_Source information:_
---+---

-- ==== Sys2Proof/Machine/Ring.lean ====
section
/-! DEFINITION. Rings and felt lanes (R76, R77, R82 to R86): reservation and consumption at issue, push and retirement,
sidecars and row maxima, the beats of a stream, the segments a movement crosses. -/

namespace Sys2Proof.Machine

def noRing : Ring :=
  { first := 0, nfr := 0, tile := 0, side := false, act := false, wr := 0, rd := 0, gbase := [], tiles := [],
    sidecars := [], amax := [], screenOut := false, was := none, users := [] }

def Core.ring (c : Core) (g : Nat) : Ring := Tab.get noRing c.rings g

def Core.setRing (c : Core) (g : Nat) (r : Ring) : Core := { c with rings := Tab.set noRing g r c.rings }

/-- The tile numbers that bytes `off` to `off + n - 1` of a ring touch. -/
def Ring.tilesOf (r : Ring) (off n : Nat) : List Nat :=
  if n = 0 || r.tileBytes = 0 then []
  else (List.range ((off + n - 1) / r.tileBytes - off / r.tileBytes + 1)).map fun i => off / r.tileBytes + i

/-- A position retired in an earlier cycle than `t` is free (R83). -/
def Tile.free (x : Tile) (t : Nat) : Bool := x.retired.any fun r => decide (r < t)

def Ring.tile? (r : Ring) (k : Nat) : Option Tile := r.tiles.find? fun x => x.idx == k

/-- Tile number `k` reserved at cycle `t`, unless its position is still in use (R83). -/
def Ring.take (r : Ring) (t k : Nat) : Option Ring :=
  if (r.tile? k).isSome then some r
  else
    let others := r.tiles.filter fun x => x.idx % r.cap == k % r.cap
    if others.all fun x => x.free t then
      some { r with tiles := (r.tiles.filter fun x => x.idx % r.cap != k % r.cap)
                ++ [⟨k, r.tileBytes, none, r.tileBytes, none, 0⟩] }
    else none

/-- `n` bytes reserved from the write cursor at cycle `t` (R83). -/
def Ring.reserve (r : Ring) (t n : Nat) : Option Ring :=
  ((r.tilesOf r.wr n).foldl (fun o k => o.bind fun r => r.take t k) (some r)).map fun r => { r with wr := r.wr + n }

/-- `n` bytes consumed from the read cursor at cycle `t`: every tile they touch was pushed earlier (R83). -/
def Ring.consume (r : Ring) (t n : Nat) : Option Ring :=
  if (r.tilesOf r.rd n).all fun k => (r.tile? k).any fun x => x.pushed.any fun p => decide (p < t) then
    some { r with rd := r.rd + n }
  else none

/-- Bytes of tile `k` among `off` to `off + n - 1`. -/
def Ring.part (r : Ring) (off n k : Nat) : Nat :=
  min (off + n) ((k + 1) * r.tileBytes) - max off (k * r.tileBytes)

/-- The address of a ring offset. -/
def Ring.addr (r : Ring) (off : Nat) : Nat := r.first * 4096 + (if r.size = 0 then 0 else off % r.size)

---+---

_Problem:_ Copy out each record from above, exactly.

_Solution to the problem:_
-- ==== Sys2Proof/Machine/Ring.lean ====
section
/-! DEFINITION. Rings and felt lanes (R76, R77, R82 to R86): reservation and consumption at issue, push and retirement,
sidecars and row maxima, the beats of a stream, the segments a movement crosses. -/

namespace Sys2Proof.Machine

def noRing : Ring :=
  { first := 0, nfr := 0, tile := 0, side := false, act := false, wr := 0, rd := 0, gbase := [], tiles := [],
    sidecars := [], amax := [], screenOut := false, was := none, users := [] }

def Core.ring (c : Core) (g : Nat) : Ring := Tab.get noRing c.rings g

def Core.setRing (c : Core) (g : Nat) (r : Ring) : Core := { c with rings := Tab.set noRing g r c.rings }

/-- The tile numbers that bytes `off` to `off + n - 1` of a ring touch. -/
def Ring.tilesOf (r : Ring) (off n : Nat) : List Nat :=
  if n = 0 || r.tileBytes = 0 then []
  else (List.range ((off + n - 1) / r.tileBytes - off / r.tileBytes + 1)).map fun i => off / r.tileBytes + i

/-- A position retired in an earlier cycle than `t` is free (R83). -/
def Tile.free (x : Tile) (t : Nat) : Bool := x.retired.any fun r => decide (r < t)

def Ring.tile? (r : Ring) (k : Nat) : Option Tile := r.tiles.find? fun x => x.idx == k

/-- Tile number `k` reserved at cycle `t`, unless its position is still in use (R83). -/
def Ring.take (r : Ring) (t k : Nat) : Option Ring :=
  if (r.tile? k).isSome then some r
  else
    let others := r.tiles.filter fun x => x.idx % r.cap == k % r.cap
    if others.all fun x => x.free t then
      some { r with tiles := (r.tiles.filter fun x => x.idx % r.cap != k % r.cap)
                ++ [⟨k, r.tileBytes, none, r.tileBytes, none, 0⟩] }
    else none

/-- `n` bytes reserved from the write cursor at cycle `t` (R83). -/
def Ring.reserve (r : Ring) (t n : Nat) : Option Ring :=
  ((r.tilesOf r.wr n).foldl (fun o k => o.bind fun r => r.take t k) (some r)).map fun r => { r with wr := r.wr + n }

/-- `n` bytes consumed from the read cursor at cycle `t`: every tile they touch was pushed earlier (R83). -/
def Ring.consume (r : Ring) (t n : Nat) : Option Ring :=
  if (r.tilesOf r.rd n).all fun k => (r.tile? k).any fun x => x.pushed.any fun p => decide (p < t) then
    some { r with rd := r.rd + n }
  else none

/-- Bytes of tile `k` among `off` to `off + n - 1`. -/
def Ring.part (r : Ring) (off n k : Nat) : Nat :=
  min (off + n) ((k + 1) * r.tileBytes) - max off (k * r.tileBytes)

/-- The address of a ring offset. -/
def Ring.addr (r : Ring) (off : Nat) : Nat := r.first * 4096 + (if r.size = 0 then 0 else off % r.size)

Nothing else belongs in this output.